On Wednesday Night, the Democrats brought Vice President Biden, who gave the same speech as Melania Trump did last week. Ha, ha, just a little Joe Biden humor. Biden made the point that Donald Trump doesn’t have the temperament or the experience to become President. By this way, this was also pointed out by Trump’s 4000 opponents in the Republican primaries.
President Obama also spoke. His theme: Everything is awesome. Except when it is not. Then it is not awesome. Together, we can make it awesome. Some people want to make it awesome like it was in the past. While the past is awesome, it can never be as awesome as the future. Therefore, let’s make the future awesome by electing someone from the past who will keep things the way they are: awesome.
Finally, Thursday night came and Hillary’s big moment had finally arrived: her first speech as the first woman ever nominated by a major party to be President.

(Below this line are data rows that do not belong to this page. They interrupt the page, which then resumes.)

-- ==== Sys2Proof/Machine/Times.lean ====
section
/-!
DEFINITION. When the device's timers run out. The table has no command for the passing of time; a command that is an expiry comes when its time has come, so local time is then at least the timer's
(DESIGN CHOICE). Each definition gives the time of one timer while it is armed.
-/
namespace Sys2Proof.Machine
open Sys2Proof

/-- Local time is at least t. -/
def reach (d : Dev) (t : Nat) : Dev := if t ≤ d.now then d else { d with now := t }

/-- The time of an armed timer has come. -/
def reachO (d : Dev) : Option Nat → Dev
  | some t => reach d t
  | none => d

/-- The earliest of several times. -/
def soonest (l : List Nat) : Option Nat := l.foldl (fun b t => some (min t (b.getD t))) none

/-- Federation time is at least t: local time goes on by what is missing, and once more by what slewing has taken back. -/
def reachFed (d : Dev) (t : Nat) : Dev :=
  let more (d : Dev) : Dev := { d with now := d.now + (t - fedTime d) }
  let d := more d
  if t ≤ fedTime d then d else more { d with now := d.now + (t - fedTime d) + 1 }

def reachFedO (d : Dev) : Option Nat → Dev
  | some t => reachFed d t
  | none => d

/-- Times that parts of requests wait for. -/
def partTimes (d : Dev) (f : Req → Part → Option Nat) : List Nat := d.reqs.flatMap fun r => r.parts.filterMap (f r)

/-! ### Buffers, chambers and connections -/

def retryTime (d : Dev) (c who : Nat) : Option Nat := soonest ((d.res.waits.filter fun w => w.cell == c && w.requester == who).map (·.next))
def noticeTime (d : Dev) (c who : Nat) : Option Nat := soonest ((d.res.waits.filter fun w => w.cell == c && w.requester == who && !w.noticed && waitsBuffer w).map fun w => w.since + ms 1 + 1)

def createTime (d : Dev) : Option Nat :=
  match d.chm.run with
  | some (.create _ t _) => t
  | _ => none

def quarantineTime (d : Dev) (i : Nat) : Option Nat := (nget d.chm.keys i).bind fun e => if e.state = .quarantine then e.qEnd else none
def connTime (d : Dev) (k : Nat) (st : ConnState) : Option Nat := if (getConn d k).state = st then some (getConn d k).deadline else none
def ackTime (d : Dev) (k : Nat) : Option Nat := (getConn d k).unackedAt.map (· + us 1)

def pacerTime (d : Dev) (k : Nat) : Option Nat := ((getConn d k).sent.find? fun s => !s.left).map fun s => paceEnd d k s.bytes

/-! ### Ports and the fabric -/

def refreshTime (d : Dev) (p g : Nat) : Option Nat := (nget (getPort d p).xoff g).map (·.2)
def watchdogTime (d : Dev) (p pcp : Nat) : Option Nat := (nget (getPort d p).rx pcp).map fun x => tickAfter (x.2 + msLimit (cfld d .PORT_PFC_CFG p 23 16))
def stormTime (d : Dev) (p g : Nat) : Option Nat := (nget (getPort d p).xoff g).map fun x => tickAfter (x.1 + msLimit (cfld d .PORT_PFC_CFG p 15 8))
def pauseTimeEnd (d : Dev) (p pcp : Nat) : Option Nat := (nget (getPort d p).rx pcp).map (·.1)
def helloTime (d : Dev) (p : Nat) : Option Nat := if fabricPort d p then some (getPort d p).nextHello else none
def silentTime (d : Dev) (p : Nat) : Option Nat := if fabricPort d p && (getPort d p).link == .up then some ((getPort d p).lastHello + 3 * helloMs d + 1) else none
def convergeTime (d : Dev) : Option Nat := if d.ldr.ident.devices ≤ d.fab.db.length then none else d.fab.convFrom.map (· + sec 2)
def residenceTime (d : Dev) (p : Nat) : Option Nat := soonest ((getPort d p).queue.map fun e => e.since + us 500 + 1)
def idleTime (d : Dev) (p : Nat) : Option Nat :=
  let z := (getPort d p).doze
  if z.st = .active then some (z.idleSince + us (max 5 (cfld d .PORT_DOZE_CFG p 7 0))) else none
def fallTime (d : Dev) (n : Nat) : Option Nat := if downRuns d then some (d.pwr.downAt + fallNs d n) else none
def dozeReqTime (d : Dev) (p : Nat) : Option Nat := if (getPort d p).doze.st = .requested then some (getPort d p).doze.deadline else none

/-! ### Waits of requests -/

def dirtyTime (d : Dev) (c : Nat) : Option Nat :=
  soonest (partTimes d fun r p => if p.cell = c ∧ fromTwin r.kind = false then (match p.st with
    | .waitDirty t => some t
    | .waitStaging t => some t
    | _ => none) else none)

def creditTime (d : Dev) (c : Nat) : Option Nat :=
  soonest (partTimes d fun _ p => match p.st with
    | .waitCredit t => if p.cell = c then some t else none
    | _ => none)

def throttleTime (d : Dev) (c : Nat) : Option Nat :=
  soonest (partTimes d fun _ p => match p.st with
    | .waitThrottle t => if p.cell = c then some t else none
    | _ => none)

def mirrorStallTime (d : Dev) (c : Nat) : Option Nat :=
  soonest (partTimes d fun r p => if (r.kind = .mirrorWrite ∨ r.kind = .copy) ∧ p.cell = c then (match p.st with
    | .waitDirty _ => some (p.since + stallMs d)
    | .waitPromo => some (p.since + stallMs d)
    | _ => none) else none)

def mirrorAckTime (d : Dev) : Option Nat :=
  soonest (partTimes d fun _ p => match p.st with
    | .mirrored _ => some (p.since + stallMs d)
    | _ => none)

def custodyTime (d : Dev) (twin : Bool) : Option Nat :=
  soonest ((d.reqs.filter fun r => fromTwin r.kind == twin).filterMap fun r => match r.stage with
    | .waitCustody t => some t
    | _ => none)

/-- The end of a host request's wait for custody, or of its wait after its mirror was refused. -/
def custodyWaitTime (d : Dev) : Option Nat :=
  soonest ((custodyTime d false).toList ++ partTimes d fun _ p => match p.st with
    | .refused t => some (t + stallMs d)
    | _ => none)

def repairTime (d : Dev) (chamber page : Nat) (line : Option Nat) : Option Nat :=
  (nget d.repairs (match line with
    | some i => pageKey chamber page * 128 + i
    | none => 2 ^ 64 + pageKey chamber page)).map (·.deadline)

/-! ### Cells -/

def holdTime (d : Dev) (c : Nat) : Option Nat := soonest ((getAlc d c).mb.map fun e => e.opened + mbHold d c)
def writebackTime (d : Dev) (c : Nat) : Option Nat := if overMaps (getMed d c) then none else soonest ((getMed d c).mapDirty.map fun p => p.2 + 1000000000)
def checkpointTime (d : Dev) (c : Nat) : Option Nat := if (getMed d c).mapWrites ≠ 0 ∨ rootStale (getMed d c) = true then some ((getMed d c).rootAt + 10000000000) else none
def moveTime (d : Dev) (c : Nat) : Option Nat := (getHbm d c).moving.map fun x => x.2.2
def staleTime (d : Dev) (c : Nat) : Option Nat := if d.sec.engineStopped.contains c then none else some (seededOf d c + ms 100)

/-- A patrol pass is due at the latest one scrub interval after the last began (R196). -/
def scrubTime (d : Dev) (c : Nat) : Option Nat :=
  if mediaOn d c && !scrubDue d c then some ((getMed d c).scrubStart + zeroAs 1 (cfld d .MED_SCRUB_CFG c 7 4) * (86400 * 1000000000)) else none

/-- The next slot in which a course wakes a cell (R358). -/
def wakeTime (d : Dev) : Option Nat :=
  soonest ((List.range 16).filterMap fun k => if (wakeNext d k).isSome then (nget d.pwr.lastWake k).map (· + us 50) else none)

/-! ### Custody -/

def beatTime (d : Dev) : Option Nat := if custodyOn d then some d.cus.nextBeat else none
def statusTime (d : Dev) : Option Nat := if custodyOn d then some d.cus.nextStatus else none
def leaseTime (d : Dev) : Option Nat := if d.cus.leaseLive then some d.cus.leaseEnd else none

/-- A peer falls under suspicion: the twin, the witness, or a twin of a watched pair. -/
def suspicionTime (d : Dev) (o : Nat) : Option Nat :=
  if !custodyOn d then none
  else if o = twinOrd d ∧ d.cus.twinSuspect = false then some (d.cus.heardTwin + suspectNs d)
  else if d.cus.witness = some o ∧ d.cus.witSuspect = false then some (d.cus.heardWitness + suspectNs d)
  else (nget d.watch (o / 2)).bind fun w =>
    if o % 2 = 0 then (if w.suspEven then none else some (w.heardEven + suspectNs d)) else (if w.suspOdd then none else some (w.heardOdd + suspectNs d))

def heldTime (d : Dev) (pair : Nat) : Option Nat := (nget d.watch pair).bind fun w => w.held.map fun h => h.since + ms 2
def yieldFlagTime (d : Dev) (pair : Nat) : Option Nat := (nget d.watch pair).bind fun w => soonest ((w.yieldEven.toList ++ w.yieldOdd.toList).map (· + ms 10))
def failbackTime (d : Dev) : Option Nat :=
  let s := hfld d .CUS_CFG2 31 24
  if s ≠ 0 ∧ d.cus.state = .joined ∧ preferredAway d = true then some (d.cus.joinedSince + sec s) else none
def drainTime (d : Dev) : Option Nat := d.cus.drain.bind fun x => if x.reached.isNone then some (x.began + ms (clampTo 1 50 (hfld d .CUS_CFG2 23 16))) else none
def reclaimTime (d : Dev) : Option Nat := d.cus.drain.bind fun x => x.reached.map (· + ms 5)
def resyncTime (d : Dev) : Option Nat := if custodyOn d && d.cus.state == .resync then some d.cus.nextCopy else none
def compareTime (d : Dev) : Option Nat :=
  if custodyOn d && d.cus.state == .joined && d.cus.comparing.isNone && hfld d .CUS_CFG2 7 0 != 0 then some d.cus.nextCompare else none
def coldTime (d : Dev) : Option Nat := if custodyOn d && !d.cus.settled then some (d.cus.formStart + sec (max 10 (hfld d .CUS_CFG 7 0))) else none

/-! ### Time, calendar and acts -/

def announceTime (d : Dev) : Option Nat := d.tim.slave.bind fun p => (nget d.tim.best p).map fun a => a.at_ + annTimeout
def syncLossTime (d : Dev) : Option Nat := if (d.tim.st = .locked ∨ d.tim.st = .slewing) ∧ d.tim.isRoot = false then some (d.tim.lastSync + 250000000) else none
def ppsTime (d : Dev) : Option Nat := if d.tim.pps.locked then d.tim.pps.last.map (· + sec 3) else none
def secondTime (d : Dev) : Option Nat := if d.pwr.state = .off then none else some ((d.tim.lastSecond + 1) * 1000000000)

/-- The whole of the remaining offset has been slewed (R263). -/
def slewTime (d : Dev) : Option Nat :=
  if d.tim.st = .slewing then some (d.tim.slewFrom + ceilDiv (d.tim.rem.natAbs * 1000000) (clampTo 1 10 (hfld d .TIME_CFG 7 4))) else none

/-- The POSTED entry that fires before all others, when it is of a kind (R267). -/
def fireTime (d : Dev) (kind : Nat) : Option Nat :=
  ((postedEnts d).foldl (fun (b : Option CalEnt) p => match b with
    | none => some p.2
    | some x => if firesFirst p.2 x then some p.2 else b) none).bind fun e => if e.kind = kind then some e.time else none

def holdEndTime (d : Dev) (act : Nat) : Option Nat := (nget d.snap.holds act).map fun h => h.2 + epsilon d + 1
def cutTime (d : Dev) : Option Nat := d.act.run.bind fun r => if r.phase = .wait then some (r.time + 2 * epsilon d + 1) else none
def gatherTime (d : Dev) (act op : Nat) : Option Nat := (nget d.act.relays (act * 8 + op)).map (·.deadline)

/-! ### Keys, power and tests -/

def reseedTime (d : Dev) : Option Nat := if d.sec.stopped ∨ 2 ^ 20 ≤ d.sec.requests then none else some (d.sec.seededAt + sec 1)
def seedTime (d : Dev) : Option Nat := if d.sec.stopped then none else some d.sec.nextSeed
def mkaTime (d : Dev) (p : Nat) : Option Nat := if (cakOf d p).isSome then some (getMka d p).nextHello else none
def renewTime (d : Dev) (p pn : Nat) : Option Nat :=
  let s := getMka d p
  if s.live ∧ s.keyServer ∧ pn < 0xC000000000000000 then some (s.sakAt + sec (cfld d .PORT_MACSEC_STATUS p 15 0)) else none

/-- The next time of the power-up sequence (Timing PWR-1). -/
def upTime (d : Dev) : Option Nat :=
  if d.pwr.state ≠ .starting ∨ d.pwr.upping = false then none
  else if d.pwr.upStep = 0 then some (d.pwr.upFrom + ms (if (getRail d 30).st = .off ∧ (getRail d 30).enabledAt = none then 5 else 50))
  else if 2 ≤ d.pwr.upStep ∧ d.pwr.upStep < 12 then some (d.pwr.upFrom + ms (upGroup d.pwr.upStep).1) else none

def riseTime (d : Dev) (n : Nat) : Option Nat := (getRail d n).enabledAt.map (· + riseNs d n)
def leaderTime (d : Dev) : Option Nat := (nget d.ldr.stepEnds 8).map fun t => d.ldr.trigger + ms t + sec 10

/-- The bound of the start step in progress (Table STA-9). -/
def stepBound (d : Dev) : Option Nat :=
  let n := match d.ldr.step with
    | 3 => 500
    | 4 => 50
    | 6 => 200
    | 8 => 100
    | _ => 0
  if d.pwr.state = .starting ∧ n ≠ 0 then some (d.ldr.stepAt + ms n) else none

def rereadTime (d : Dev) : Option Nat := if d.ldr.imageLoaded then some d.ldr.rereadAt else none
def delayTime (d : Dev) : Option Nat := if d.pwr.state = .halted then d.ldr.delayUntil else none
def limitTime (d : Dev) : Option Nat := if d.tst.proving.isSome then some (d.tst.entered + sec d.tst.limitS) else none
def heldFrameTime (d : Dev) : Option Nat := soonest (d.tst.held.map fun h => h.since + us 10)
def sequenceTime (d : Dev) : Option Nat := d.vlt.seq.map fun s => s.since + ms 1

end Sys2Proof.Machine
end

One problem: the way Hillary gives a speech. Hillary puts a period at the end of every word in a sentence. On top of that, she shouts each word.
The Gettysburg Address by Hillary Clinton: “FOUR. SCORE. AND. SEVEN. YEARS. AGO.”
To be fair, yes, Trump shouts too. Trump’s speeches sound like he has ADD. I halfway expect Trump to say “LOOK! SQUIRREL” in the middle of his speeches.
Hillary’s speech said THAT. THERE. WAS. NOTHING. WE. COULDN’T. DO. TOGETHER. It was such an exciting, history making speech, President Bill was caught snoozing on camera.
So there we have it. America elects either a pompous baboon or a lying weasel.